South Plains coach Steve Green is confident Sanders-Frison can drop the weight.
"He's got really quick feet, and he's highly intelligent," Green said. "If they could get him down to 265, ... I think he could be a really good player."
Cal assistant Jay John was the coach at Oregon State in 2005-06 when he first saw Sanders-Frison play at Jefferson High in Portland.
"He was not a well-conditioned athlete," John said. "It's something he has consciously worked on. His approach is far different. His work ethic is better."
Perhaps, but he was briefly benched last season when South Plains' Green couldn't motivate Sanders-Frison to play as hard as backup Myles Walker.

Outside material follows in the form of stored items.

-- ==== Sys2Proof/Machine/Update.lean ====
section
/-! DEFINITION. Firmware update (chapter 17): banks and images, the header checks, staging, the anti-rollback counters, the bank record, the
update engine and the update commands. -/

namespace Sys2Proof.Machine

/-- Change the update state. -/
def updUpd (f : UpdateState → UpdateState) (s : State) : State := { s with upd := f s.upd }

/-! ### Banks and images (R467 to R469) -/

/-- The first sector of a kind within its bank (R468). -/
def kindSector (k : Nat) : Nat := if k = 1 then 0 else if k = 2 then 1 else if k = 3 then 7 else if k = 4 then 11 else 13

/-- The flash offset of the image of a kind (1 to 5) in a bank (0 = A). -/
def imageBase (bank k : Nat) : Nat := (sectorRange (9 + 32 * bank + kindSector k)).1

/-- The greatest stored size of a kind (R467). -/
def kindMax (k : Nat) : Nat := if k = 1 then 0x40000 else if k = 2 then 0x180000 else if k = 3 then 0x100000 else 0x80000

/-- Encrypted and version-locked kinds (R467). -/
def kindEncrypted (k : Nat) : Bool := k == 2 || k == 3 || k == 4
def kindLocked (k : Nat) : Bool := k == 3 || k == 4

/-- The anti-rollback counter of a kind, if it has one. -/
def kindCounter (k : Nat) : Option Nat := if k = 1 then some 0 else if k = 2 then some 1 else if k = 5 then some 2 else none

/-- The preferred bank, TRIAL and TRIES of the bank record (R475). -/
def State.prefBank (s : State) : Nat := s.fld Reg.UPD_BANK 0 0
def State.trial (s : State) : Bool := s.bitOf Reg.UPD_BANK 1
def State.tries (s : State) : Nat := s.fld Reg.UPD_BANK 4 2

/-- The value of an anti-rollback counter. -/
def State.arb (s : State) (n : Nat) : Nat := s.fld (Reg.UPD_ARB n) 6 0

/-- The header stored for a kind, and fields of a header: body length, LOCK, SVN, release version. -/
def State.imageHeader (s : State) (bank k : Nat) : Bytes := s.flashBytes (imageBase bank k) 4096
def hdrBody (h : Bytes) : Nat := field h 16 4
def hdrLock (h : Bytes) : Nat := field h 14 2
def hdrSvn (h : Bytes) : Nat := field h 12 2
def hdrRelease (h : Bytes) : Nat := field h 8 4

/-- Check 1 of R472 on a header for a kind: magic, format, kind, fields that are 0, and the body length. -/
def headerFormOk (k : Nat) (h : Bytes) : Bool :=
  slice h 0 4 == [0x46, 0x57, 0x49, 0x31] && field h 4 1 == 1 && field h 5 1 == k && decide (field h 7 1 < 4)
    && (!kindLocked k || hdrSvn h == 0) && (k == 2 || field h 20 4 == 0) && (decide (k ≤ 2) || field h 24 4 == 0)
    && (k == 2 || field h 28 4 == 0) && (kindEncrypted k || slice h 32 12 == zeros 12) && decide (field h 92 1 ≤ 3)
    && slice h 93 35 == zeros 35 && slice h 3533 563 == zeros 563 && decide (4096 + hdrBody h ≤ kindMax k)

/-- Check 3 of R472: both signatures of the signed part under the release key pair named (R470). -/
def headerSigned (h : Bytes) : Bool :=
  let pk := Config.releaseKey (field h 92 1)
  Config.sector8Ok && Config.ecdsaVerify pk.1 (sha384 (h.take 128)) (slice h 128 96)
    && Config.mldsaVerify pk.2 [0x46, 0x4C, 0x35, 0x31, 0x32, 0x35, 0x2D, 0x46, 0x57] (h.take 128) (slice h 224 3309)

/-- The checks of R472 in order: the status of the first that fails. -/
def State.headerCheck (s : State) (k : Nat) (h : Bytes) : Option Nat :=
  if !headerFormOk k h then some 0x1802
  else if field h 6 1 ≠ 0xB0 ∨ !nbit (field h 7 1) (if Config.isL4 then 1 else 0) then some 0x1803
  else if !headerSigned h then some 0x1805
  else match kindCounter k with
    | some n => if hdrSvn h < s.arb n then some 0x2802 else none
    | none => none

/-- The stored body of an image: in clear, or enciphered granule by granule with the flash offset as tweak (R471). -/
def storeGranules (base : Nat) : Nat → Bytes → Bytes
  | 0, _ => []
  | n + 1, b => fit (min 4096 b.length) (Config.xtsEncrypt base (b.take 4096)) ++ storeGranules (base + 4096) n (b.drop 4096)

/-- The plaintext of a stored body. -/
def loadGranules (base : Nat) : Nat → Bytes → Bytes
  | 0, _ => []
  | n + 1, b => fit (min 4096 b.length) (Config.xtsDecrypt base (b.take 4096)) ++ loadGranules (base + 4096) n (b.drop 4096)

/-- The plaintext body of a stored image. -/
def State.imageBody (s : State) (bank k : Nat) : Bytes :=
  let a := imageBase bank k + 4096
  let n := min (hdrBody (s.imageHeader bank k)) (kindMax k - 4096)
  let b := s.flashBytes a n
  if kindEncrypted k then loadGranules a ((n + 4095) / 4096) b else b

/-- Whether an image sector of a kind is INCOMPLETE_ERASE, which fails its bank (R475). -/
def State.imageIncomplete (s : State) (bank k : Nat) : Bool :=
  (List.range (kindMax k / 0x40000 + (if kindMax k % 0x40000 = 0 then 0 else 1))).any (fun i => s.sectorIncomplete (9 + 32 * bank + kindSector k + i))

/-- Whether the stored image of a kind passes R472 and its digest. -/
def State.imageGood (s : State) (bank k : Nat) : Bool :=
  !s.imageIncomplete bank k && (s.headerCheck k (s.imageHeader bank k)).isNone
    && sha384 (s.imageBody bank k) == slice (s.imageHeader bank k) 44 48

/-- Whether the version locks of a bank hold (R467). -/
def State.locksHold (s : State) (bank : Nat) : Bool :=
  [3, 4].all (fun k => hdrLock (s.imageHeader bank k) == hdrLock (s.imageHeader bank 2))

/-! ### The UPDATE event (R479) -/

/-- An UPDATE event: action, bank and mask of kinds. -/
def updateEvent (action bank mask : Nat) (s : State) : State :=
  let h := s.imageHeader bank 2
  event 0x0060 0 0xFFFF (be 1 action ++ be 1 bank ++ be 1 mask ++ [0] ++ be 4 (hdrRelease h)
    ++ be 2 (s.arb 0) ++ be 2 (s.arb 1) ++ be 2 (s.arb 2) ++ be 2 s.upd.fmt ++ (sha384 (h.take 128)).take 24) s

/-! ### Settings formats (R476) -/

/-- Stage 5 selects the settings: the newest copy when it has the image's format, else the other copy when it does (as on fallback); else a copy in the
image's range is converted into the other copy, or the defaults are written there, and both write an UPDATE event. -/
def loadSettings (s : State) : State :=
  let b := s.runningBank
  let h := s.imageHeader b 2
  let want := field h 28 2
  let old := field h 30 2
  let newest := if s.upd.newestB then s.upd.fmtB else s.upd.fmtA
  let other := if s.upd.newestB then s.upd.fmtA else s.upd.fmtB
  if newest = want then updUpd (fun u => { u with fmt := want }) s
  else if other = want then updUpd (fun u => { u with fmt := want, newestB := !u.newestB }) s
  else
    let conv := decide (old ≤ newest ∧ newest < want)
    let kept := if conv then (if s.upd.newestB then s.conf.copyB else s.conf.copyA) else ⟨[], [], []⟩
    let s := { s with conf := if s.upd.newestB then { s.conf with copyA := kept } else { s.conf with copyB := kept } }
    let s := updUpd (fun u => if u.newestB then { u with fmtA := want, newestB := false, fmt := want }
      else { u with fmtB := want, newestB := true, fmt := want }) s
    updateEvent (if conv then 5 else 6) b 0x02 s

/-! ### The bank record and the counters (R474, R475, R481) -/

/-- Replace PREF, TRIAL and TRIES. -/
def setBank (pref : Nat) (trial : Bool) (tries : Nat) (s : State) : State :=
  ((s.wrF Reg.UPD_BANK 0 0 pref).wrB Reg.UPD_BANK 1 trial).wrF Reg.UPD_BANK 4 2 tries

/-- What the boot stages do with the bank record at each start: a trial without tries left falls back, with its event. -/
def bankAtStart (s : State) : State :=
  if !s.trial then s
  else if s.tries = 0 then
    let s := setBank (1 - s.prefBank) false 0 s
    updateEvent 4 s.prefBank 0x1F s
  else setBank s.prefBank true (s.tries - 1) s

/-- UPD_BANK_SET_WRITE: a keyed write by ring 0 replaces the bank record. -/
def execUpdBankSetWrite (ring : Fin 4) (value : Word) (s : State) : Out :=
  if ring ≠ 0 then .next (refuseFixed ring Reg.UPD_BANK_SET true s)
  else if bits value 31 16 ≠ 0x6B1E then .next s
  else .next (setBank (bits value 0 0) (bit value 1) (bits value 4 2) s)

/-- Raise a counter to a value: it never decreases, and has 64 fuses. -/
def raiseArb (n v : Nat) (s : State) : State := s.wr (Reg.UPD_ARB n) (BitVec.ofNat 32 (max (s.arb n) (min 64 v)))

/-- UPD_ARB_BLOW_WRITE: a keyed write by ring 0 blows fuses of a counter while the running bank is the one on trial. -/
def execUpdArbBlowWrite (ring : Fin 4) (value : Word) (s : State) : Out :=
  if ring ≠ 0 then .next (refuseFixed ring Reg.UPD_ARB_BLOW true s)
  else if bits value 31 16 ≠ 0x9D42 ∨ !s.trial ∨ s.runningBank ≠ s.prefBank ∨ 2 < bits value 1 0 then .next s
  else .next (raiseArb (bits value 1 0) (bits value 8 2) s)

/-! ### The update engine (R471, R481) -/

/-- Show the state of the engine: BUSY while a job runs. -/
def showUpd (idle : Nat) (s : State) : State := s.wr Reg.UPD_JOB_STAT (if s.upd.jobs = [] then BitVec.ofNat 32 idle else 1)

/-- UPD_GO_START: START runs the staged job; while one runs, or with ENABLE clear, it has no effect. -/
def execUpdGoStart (s : State) : Out :=
  if s.upd.jobs ≠ [] ∨ !s.bitOf Reg.UPD_CTL 0 then .next s
  else
    let j : UpdJob := .reg (s.rd Reg.UPD_JOB).toNat (s.fld Reg.UPD_COLOUR 9 0) (s.rd64 Reg.UPD_SRC_LO) (s.fld Reg.UPD_DST 24 0) (s.fld Reg.UPD_LEN 20 0)
    .next (showUpd 0 (updUpd (fun u => { u with jobs := [j] }) s))

/-- Whether a job is one of the registers. -/
def UpdJob.isReg : UpdJob → Bool
  | .reg .. => true
  | _ => false

/-- Drop the register job, if one runs. -/
def abortUpd (s : State) : State :=
  if s.upd.jobs.any (·.isReg) then showUpd 0 (updUpd (fun u => { u with jobs := u.jobs.filter (fun j => !j.isReg) }) s) else s

/-- UPD_GO_ABORT: ABORT stops the register job. -/
def execUpdGoAbort (s : State) : Out := .next (abortUpd s)

/-- A register job ends with an error code. -/
def updError (code : Nat) (s : State) : State := irq Reg.UPD_IRQ_STATUS 21 1 (s.wr Reg.UPD_JOB_STAT (BitVec.ofNat 32 (3 + 2 ^ 8 * code)))

/-- Whether custody flash takes a program of a range now: it lies in the flash, every byte reads 0xFF, and no sector of it is protected (when `guard` is
set), incomplete or BAD (R448, R451, R456, R458). -/
def State.flashTakes (s : State) (guard : Bool) (dst len : Nat) : Bool :=
  decide (dst + len ≤ 0x2000000) && (s.flashBytes dst len).all (· == 0xFF) && !s.readsIncomplete dst len
    && (List.range 144).all (fun k => !(decide ((sectorRange k).1 < dst + len) && decide (dst < (sectorRange k).1 + (sectorRange k).2))
      || !(s.fsh.bad.contains k || (guard && s.sectorProtected k)))

/-- A program of a range by the update engine. When it fails its verify in a granule, a spare takes the granule's place; with none left the sector is BAD, its
bits are unknown, and nothing is answered (R458). -/
def programRange (dst : Nat) (d : Bytes) (fail : Bool) (s : State) : Option State × State :=
  match replaceGranules (if fail then [dst / 4096] else []) s with
  | (true, t) => (some (updFsh (fun f => { f with cells := tputBytes (dflt 0xFF) f.cells dst d }) t), s)
  | (false, t) => (none, garbleRange dst d.length (makeBad (sectorOf dst) t))

/-- The transformed bytes of a register job are written: LOAD to custody SRAM, else to custody flash. -/
def updStore (load : Bool) (dst : Nat) (d : Bytes) (fail : Bool) (s : State) : State :=
  let ok (s : State) : State := irq Reg.UPD_IRQ_STATUS 21 0 (s.wr Reg.UPD_JOB_STAT 2)
  if load then ok { s with gte := { s.gte with sram := tputBytes (dflt 0) s.gte.sram dst (d.take (0x200000 - dst)) } }
  else if !s.flashTakes true dst d.length then updError 3 s
  else match programRange dst d fail s with
    | (some s, _) => ok s
    | (none, s) => updError 3 s

/-- A register job ends: source read through the gates, transformed when ENC is set, and written. -/
def endRegJob (job colour src dst len : Nat) (host : Bytes) (r : UpdResult) (s : State) : State :=
  match dmaRead 262 colour src len host s with
  | (none, s) => updError 1 s
  | (some d, s) =>
    match r with
    | .readFail => updError 1 s
    | .tagFail => updError 2 s
    | .flashFail | .good =>
      let op := job % 4
      updStore (op == 1) dst (if nbit job 2 then fit d.length (Config.updTransform op src dst d) else d) (r == .flashFail) s

/-! ### Staging (R472, R473, R477) -/

/-- The bank that is staged: the one that is not running. -/
def State.stageBank (s : State) : Nat := 1 - s.runningBank

/-- The bytes an image travels as: header, body, and the transport tag of an encrypted kind. -/
def transportLen (k : Nat) (h : Bytes) : Nat := 4096 + hdrBody h + (if kindEncrypted k then 16 else 0)

/-- The plaintext of the body bytes of a transport stream (R471). -/
def streamPlain (k : Nat) (b : Bytes) : Bytes :=
  let ct := (b.drop 4096).take (hdrBody b)
  if kindEncrypted k then gcmCrypt (be 32 Config.transportKey.toNat) (slice b 32 12) ct else ct

/-- Whether a stream is whole, with its transport tag correct and its digest matching the header (R473). -/
def streamGood (k : Nat) (b : Bytes) : Bool :=
  b.length == transportLen k b
    && (!kindEncrypted k || gcmTag (be 32 Config.transportKey.toNat) (slice b 32 12) (b.take 4096) ((b.drop 4096).take (hdrBody b)) == b.drop (4096 + hdrBody b))
    && sha384 (streamPlain k b) == slice b 44 48

/-- What a stream now gives to program: the header and every whole granule of the stored body, all of it once the stream is whole. -/
def State.streamImage (s : State) (k : Nat) (b : Bytes) : Bytes :=
  let base := imageBase s.stageBank k
  let p := streamPlain k b
  let n := if transportLen k b ≤ b.length then p.length else p.length / 4096 * 4096
  b.take 4096 ++ (if kindEncrypted k then storeGranules (base + 4096) ((n + 4095) / 4096) (p.take n) else p)

/-- An image of the open session. -/
def UpdSession.kind (x : UpdSession) (k : Nat) : Staged := tget (dflt ⟨[], false⟩) x.kinds k

/-- Replace an image of the open session. -/
def setStaged (k : Nat) (v : Staged) (s : State) : State :=
  updUpd (fun u => { u with sess := u.sess.map (fun x => { x with kinds := tput (dflt ⟨[], false⟩) x.kinds k v }) }) s

/-- Close the session; the bank stays staged, not valid. -/
def closeSession (s : State) : State := updUpd (fun u => { u with sess := none }) s

/-- What a reset or a loss of power does to an update (R477, R481). -/
def resetUpdate (s : State) : State := showUpd 0 (updUpd (fun u => { u with sess := none, jobs := [] }) s)

/-- GET_IMAGES: header bytes 0 to 127 of each kind in both banks, UPD_BANK and the three counters. -/
def execGetImages (c : HostCmd) (s : State) : Out :=
  .next (hostRun 0x0803 c [] (fun s =>
    .done 0 ([0, 1].flatMap (fun b => [1, 2, 3, 4, 5].flatMap (fun k => (s.imageHeader b k).take 128))
      ++ be 4 (s.rd Reg.UPD_BANK).toNat ++ be 2 (s.arb 0) ++ be 2 (s.arb 1) ++ be 2 (s.arb 2)) 0 s) s)

/-- UPDATE_BEGIN: opens the session and erases the inactive bank's sectors in use. -/
def execUpdateBegin (c : HostCmd) (s : State) : Out :=
  .next (hostRun 0x0820 c [] (fun s =>
    if s.upd.sess.isSome then .fail 0x2804
    else
      let q := (List.range 15).map (fun i => let r := sectorRange (9 + 32 * s.stageBank + i); (c.ref, r.1, r.2))
      if (List.range 15).any (fun i => s.fsh.bad.contains (9 + 32 * s.stageBank + i)) then .fail 0x4802
      else .wait 0x010A (nextErase (updFsh (fun f => { f with eraseQ := f.eraseQ ++ q })
        (updUpd (fun u => { u with sess := some ⟨[], true⟩, valid := false }) s)))) s)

"He was better than the guy that was playing behind him, but (Walker) played harder," Green said. "I was trying to get Markhuri with his skill and his ability to step it up. He became more aggressive and just started playing better."
Sanders-Frison wound up averaging 9.0 points and a team-best 6.6 rebounds in barely 17 minutes per game for a 27-4 team. He played the previous season at Eastern Arizona, transferring after his coach was fired.
Physically, Sanders-Frison will give the Bears a different look at center than a year ago. Jordan Wilkes, a slender 7-footer, was a good passer and shooter but not a robust inside presence.
"We actually have a big body that knows how to step in and seal in the post and get a deep touch," John said. "He'll have to be a creative passer because he's not as tall as Jordan. But Markhuri has long arms and good hands, good feet, good vision. He's a skilled guy."
"Energy and effort," Sanders-Frison said, when asked what he needs to bring. "We already have four great offensive players."